[[ EXERCISE INPUTS open ]]

-- ==== Sys2Proof/Machine/Assembly.lean ====
section
/-!
DEFINITION. Machine/Assembly.lean: samples skipped, assembly, buckets and ages, closed billets, deferral and the Open-mode trial (R31 to R43, R290 to R292, R405, R463 to R474).
-/
namespace Sys2Proof.Machine

/-! ### Samples of a stream -/

/-- A stream by its id. -/
def Dev.stream? (d : Dev) (sid : Nat) : Option Stream := AMap.get? d.streams sid

/-- The program of a stream. -/
def Dev.progOfStream (d : Dev) (st : Stream) : Option Prog := AMap.get? d.progs st.slot

/-- A sample of a stream changed. -/
def Dev.modSample (d : Dev) (sid pos : Nat) (f : Sample → Sample) : Dev :=
  d.modStream sid (fun st => { st with samples := AMap.mod st.samples pos f })

/-- A sample not started. -/
def Sample.make (index due : Nat) : Sample := { index := index, state := .flight, outs := [], marks := 0, capture := 0, done := [], due := due, dirHeld := false }

/-- Whether a sample is decided: skipped, screened out or passed over. -/
def Sample.decided (s : Sample) : Bool :=
  match s.state with
  | .corrupt _ | .screened => true
  | _ => false

/-- Whether position `pos` is decided. -/
def Stream.decidedAt (st : Stream) (pos : Nat) : Bool := ((AMap.get? st.samples pos).map Sample.decided).getD false

/-- Whether the sample at `pos` is resident. -/
def Stream.residentAt (st : Stream) (pos : Nat) : Bool := ((AMap.get? st.samples pos).map Sample.isResident).getD false

/-- Whether position `pos` is on the deferred list. -/
def Stream.isDeferred (st : Stream) (pos : Nat) : Bool := st.deferred.any (fun x => x.pos == pos)

/-- DEFERRED_NOW: the deferred samples of a tenant (R43). -/
def Dev.deferredNow (d : Dev) (t : Nat) : Nat := sumNat ((d.streamsOf t).map (fun p => p.2.deferred.length))

/-- The counter of a corrupt-sample reason (Table 07-10). -/
def corruptCounter (reason : Nat) : Nat :=
  if reason < 0x10 then Counter.corruptContainer
  else if reason < 0x20 then Counter.corruptImage
  else if reason < 0x30 then Counter.corruptCompressed
  else if reason < 0x38 then Counter.corruptAudio
  else if reason < 0x50 then Counter.corruptText
  else Counter.corruptOther

/-- SAMPLE_CORRUPT, at most 16 for a stream in a tick (R292). -/
def Dev.corruptEvent (d : Dev) (sid : Nat) (st : Stream) (index reason op offset : Nat) : Dev :=
  if st.corruptThisTick < 16 then
    let d := d.modStream sid (fun x => { x with corruptThisTick := x.corruptThisTick + 1 })
    d.event st.tenant EventCode.sampleCorrupt sid
      [(20, 2, st.datasetId), (22, 1, reason), (24, 6, index), (30, 2, op), (32, 3, st.epoch), (36, 8, offset)]
  else d.count Counter.corruptEventsSuppressed st.tenant 1
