-- ==== Sys2Proof/Machine/Jpeg.lean ====
section
/-!
DEFINITION. Machine/Jpeg.lean: DECODE_JPEG (R272 to R277), with the inverse DCT in exact arithmetic (R275).
-/
namespace Sys2Proof.Machine

/-! ### Entropy-coded bits -/

/-- A place in entropy-coded data: a byte, and how many of its bits are used. -/
structure JPos where
  p : Nat
  k : Nat

/-- The next bit, most significant first, past the stuffed 0 bytes (R274). -/
def jBit (a : Array Byte) (s : JPos) : Dec (Nat × JPos) :=
  if a.size ≤ s.p then corrupt Reason.jpegTruncated a.size
  else
    let b := inAt a s.p
    if b = 0xFF ∧ inAt a (s.p + 1) ≠ 0 then
      (if 0xD0 ≤ inAt a (s.p + 1) ∧ inAt a (s.p + 1) ≤ 0xD7 then corrupt Reason.jpegEntropyBad s.p else corrupt Reason.jpegTruncated s.p)
    else if b = 0xFF ∧ a.size ≤ s.p + 1 then corrupt Reason.jpegTruncated a.size
    else .ok (b / 2 ^ (7 - s.k) % 2, if s.k = 7 then ⟨s.p + (if b = 0xFF then 2 else 1), 0⟩ else ⟨s.p, s.k + 1⟩)

/-- `n` bits, most significant first. -/
def jBits (a : Array Byte) (n : Nat) (v : Nat) (s : JPos) : Dec (Nat × JPos) :=
  match n with
  | 0 => .ok (v, s)
  | k + 1 => do
    let (b, s) ← jBit a s
    jBits a k (2 * v + b) s

/-- A Huffman table: the number of codes of each length 1 to 16, and the symbols in code order. -/
structure JHuff where
  counts : List Nat
  syms : Array Nat

/-- One symbol: `n` lengths are still to try. -/
def jSymStep (h : JHuff) (a : Array Byte) (start n code first index : Nat) (s : JPos) : Dec (Nat × JPos) :=
  match n with
  | 0 => corrupt Reason.jpegEntropyBad start
  | k + 1 => do
    let (b, s) ← jBit a s
    let code := code + b
    let c := h.counts.getD (15 - k) 0
    if code < first + c then .ok (h.syms.getD (index + (code - first)) 0, s)
    else jSymStep h a start k (2 * code) (2 * (first + c)) (index + c) s

/-- One symbol of a table. -/
def jSym (h : JHuff) (a : Array Byte) (s : JPos) : Dec (Nat × JPos) := jSymStep h a s.p 16 0 0 0 s

/-- The value of `n` bits `v` in the sign convention of ISO/IEC 10918-1, F.2.2.1. -/
def jExtend (n v : Nat) : Int := if n = 0 then 0 else if v < 2 ^ (n - 1) then (v : Int) - 2 ^ n + 1 else v

/-! ### The file -/

/-- A component of the frame, with its coefficients in natural order, 64 a block. -/
structure JComp where
  id : Nat
  h : Nat
  v : Nat
  tq : Nat
  /-- Blocks in a line and lines of blocks, whole MCUs. -/
  bw : Nat
  bh : Nat
  /-- Blocks in a line and lines of blocks in a scan of this component alone. -/
  nw : Nat
  nh : Nat
  coef : Array Int
  q : Option (Array Nat)
  deriving Inhabited

/-- What the markers so far gave. -/
structure JFile where
  qt : List (Option (Array Nat))
  dc : List (Option JHuff)
  ac : List (Option JHuff)
  prog : Bool
  width : Nat
  height : Nat
  comps : Array JComp
  framed : Bool
  restart : Nat
  scans : Nat
  segBytes : Nat

/-- The zigzag order: the natural place of each coefficient. -/
def zigzag : Array Nat :=
  #[0, 1, 8, 16, 9, 2, 3, 10, 17, 24, 32, 25, 18, 11, 4, 5, 12, 19, 26, 33, 40, 48, 41, 34, 27, 20, 13, 6, 7, 14, 21, 28, 35, 42, 49, 56, 57,
    50, 43, 36, 29, 22, 15, 23, 30, 37, 44, 51, 58, 59, 52, 45, 38, 31, 39, 46, 53, 60, 61, 54, 47, 55, 62, 63]

/-- Quantisation tables of a DQT segment in `p` to `e`. -/
def jDqt (fuel : Nat) (a : Array Byte) (p e : Nat) (f : JFile) : Dec JFile :=
  match fuel with
  | 0 => .ok f
  | k + 1 =>
    if e ≤ p then .ok f
    else do
      let pq := inAt a p / 16
      let tq := inAt a p % 16
      require (decide (pq ≤ 1 ∧ tq ≤ 3)) Reason.jpegSyntax p
      let n := 64 * (pq + 1)
      require (decide (p + 1 + n ≤ e)) Reason.jpegSyntax p
      let t := (List.range 64).foldl (fun (t : Array Nat) i => t.setIfInBounds (zigzag.getD i 0) (inBe a (p + 1 + i * (pq + 1)) (pq + 1)))
        (List.replicate 64 0).toArray
      jDqt k a (p + 1 + n) e { f with qt := f.qt.set tq (some t) }

/-- Huffman tables of a DHT segment in `p` to `e`. -/
def jDht (fuel : Nat) (a : Array Byte) (p e : Nat) (f : JFile) : Dec JFile :=
  match fuel with
  | 0 => .ok f
  | k + 1 =>
    if e ≤ p then .ok f
    else do
      let tc := inAt a p / 16
      let th := inAt a p % 16
      require (decide (tc ≤ 1 ∧ th ≤ 3)) Reason.jpegSyntax p
      require (decide (p + 17 ≤ e)) Reason.jpegSyntax p
      let counts := (List.range 16).map (fun i => inAt a (p + 1 + i))
      let n := sumNat counts
      let room := counts.foldl (fun (r : Int) (c : Nat) => 2 * r - (c : Int)) 1
      let tooMany := (counts.foldl (fun (q : Int × Bool) (c : Nat) => (2 * q.1 - (c : Int), q.2 || decide (2 * q.1 - (c : Int) < 0))) ((1 : Int), false)).2
      require (decide (n ≤ 256 ∧ p + 17 + n ≤ e) && !tooMany && decide (0 ≤ room)) Reason.jpegSyntax p
      let t : JHuff := { counts := counts, syms := ((List.range n).map (fun i => inAt a (p + 17 + i))).toArray }
      jDht k a (p + 17 + n) e (if tc = 0 then { f with dc := f.dc.set th (some t) } else { f with ac := f.ac.set th (some t) })

/-- Channels of the output (R277). -/
def jOutCh (colour nf : Nat) : Nat := if colour = 0 then nf else if colour = 1 then 3 else 1

/-- The frame header whose segment data lie in `p` to `e`; `m` is the offset of its marker (R272, R274, R287). -/
def jFrame (a : Array Byte) (m p e colour maxW maxH outMax : Nat) (f : JFile) : Dec JFile := do
  require (!f.framed) Reason.jpegSyntax m
  require (decide (p + 6 ≤ e)) Reason.jpegSyntax (m + 2)
  require (inAt a p == 8) Reason.jpegUnsupported p
  let h := inBe a (p + 1) 2
  let w := inBe a (p + 3) 2
  let nf := inAt a (p + 5)
  require (h != 0) Reason.jpegUnsupported (p + 1)
  require (decide (h ≤ 16384 ∧ h ≤ maxH)) Reason.imageLimit (p + 1)
  require (decide (1 ≤ w ∧ w ≤ 16384 ∧ w ≤ maxW)) Reason.imageLimit (p + 3)
  require (nf == 1 || nf == 3) Reason.jpegUnsupported (p + 5)
  require (p + 6 + 3 * nf == e) Reason.jpegSyntax (m + 2)
  let raw := (List.range nf).map (fun i => (inAt a (p + 6 + 3 * i), inAt a (p + 7 + 3 * i) / 16, inAt a (p + 7 + 3 * i) % 16, inAt a (p + 8 + 3 * i)))
  require (raw.all (fun (_, hh, vv, tq) => decide (1 ≤ hh ∧ hh ≤ 4 ∧ 1 ≤ vv ∧ vv ≤ 4 ∧ tq ≤ 3))) Reason.jpegSyntax (p + 7)
  let hv := raw.map (fun (_, hh, vv, _) => (hh, vv))
  require (nf == 1 || (hv.drop 1 == [(1, 1), (1, 1)] && (hv.take 1 == [(1, 1)] || hv.take 1 == [(2, 1)] || hv.take 1 == [(2, 2)])))
    Reason.jpegUnsupported (p + 7)
  require (decide (w * h * jOutCh colour nf ≤ outMax)) Reason.outMaxExceeded (p + 1)
  let hm := if nf = 1 then 1 else (hv.getD 0 (1, 1)).1
  let vm := if nf = 1 then 1 else (hv.getD 0 (1, 1)).2
  let comps := raw.map (fun (id, hh, vv, tq) =>
    let hh := if nf = 1 then 1 else hh
    let vv := if nf = 1 then 1 else vv
    let bw := ceilDiv w (8 * hm) * hh
    let bh := ceilDiv h (8 * vm) * vv
    ({ id := id, h := hh, v := vv, tq := tq, bw := bw, bh := bh, nw := ceilDiv (ceilDiv (w * hh) hm) 8, nh := ceilDiv (ceilDiv (h * vv) vm) 8,
       coef := (List.replicate (bw * bh * 64) (0 : Int)).toArray, q := none } : JComp))
  .ok { f with framed := true, width := w, height := h, comps := comps.toArray }

/-- The bytes of the coefficient store of a progressive file whose markers run from `p`: 2 a coefficient, in whole MCUs (R261); 0 for another file. -/
def jpegWork (fuel : Nat) (a : Array Byte) (p : Nat) : Nat :=
  match fuel with
  | 0 => 0
  | k + 1 =>
    let t := inAt a (p + 1)
    if inAt a p ≠ 0xFF ∨ t = 0xDA ∨ t = 0xC0 ∨ t = 0xC1 then 0
    else if t = 0xFF then jpegWork k a (p + 1)
    else if t ≠ 0xC2 then jpegWork k a (p + 2 + inBe a (p + 2) 2)
    else
      let h := inBe a (p + 5) 2
      let w := inBe a (p + 7) 2
      let nf := inAt a (p + 9)
      let hm := if nf = 1 then 1 else inAt a (p + 11) / 16
      let vm := if nf = 1 then 1 else inAt a (p + 11) % 16
      let blocks := (List.range nf).map (fun i => if nf = 1 then 1 else (inAt a (p + 11 + 3 * i) / 16) * (inAt a (p + 11 + 3 * i) % 16))
      128 * (ceilDiv w (8 * hm) * ceilDiv h (8 * vm)) * sumNat blocks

[[ EXERCISE INPUTS closed ]]

Within this listing, how many lines hold "offset"? Give the number alone.

3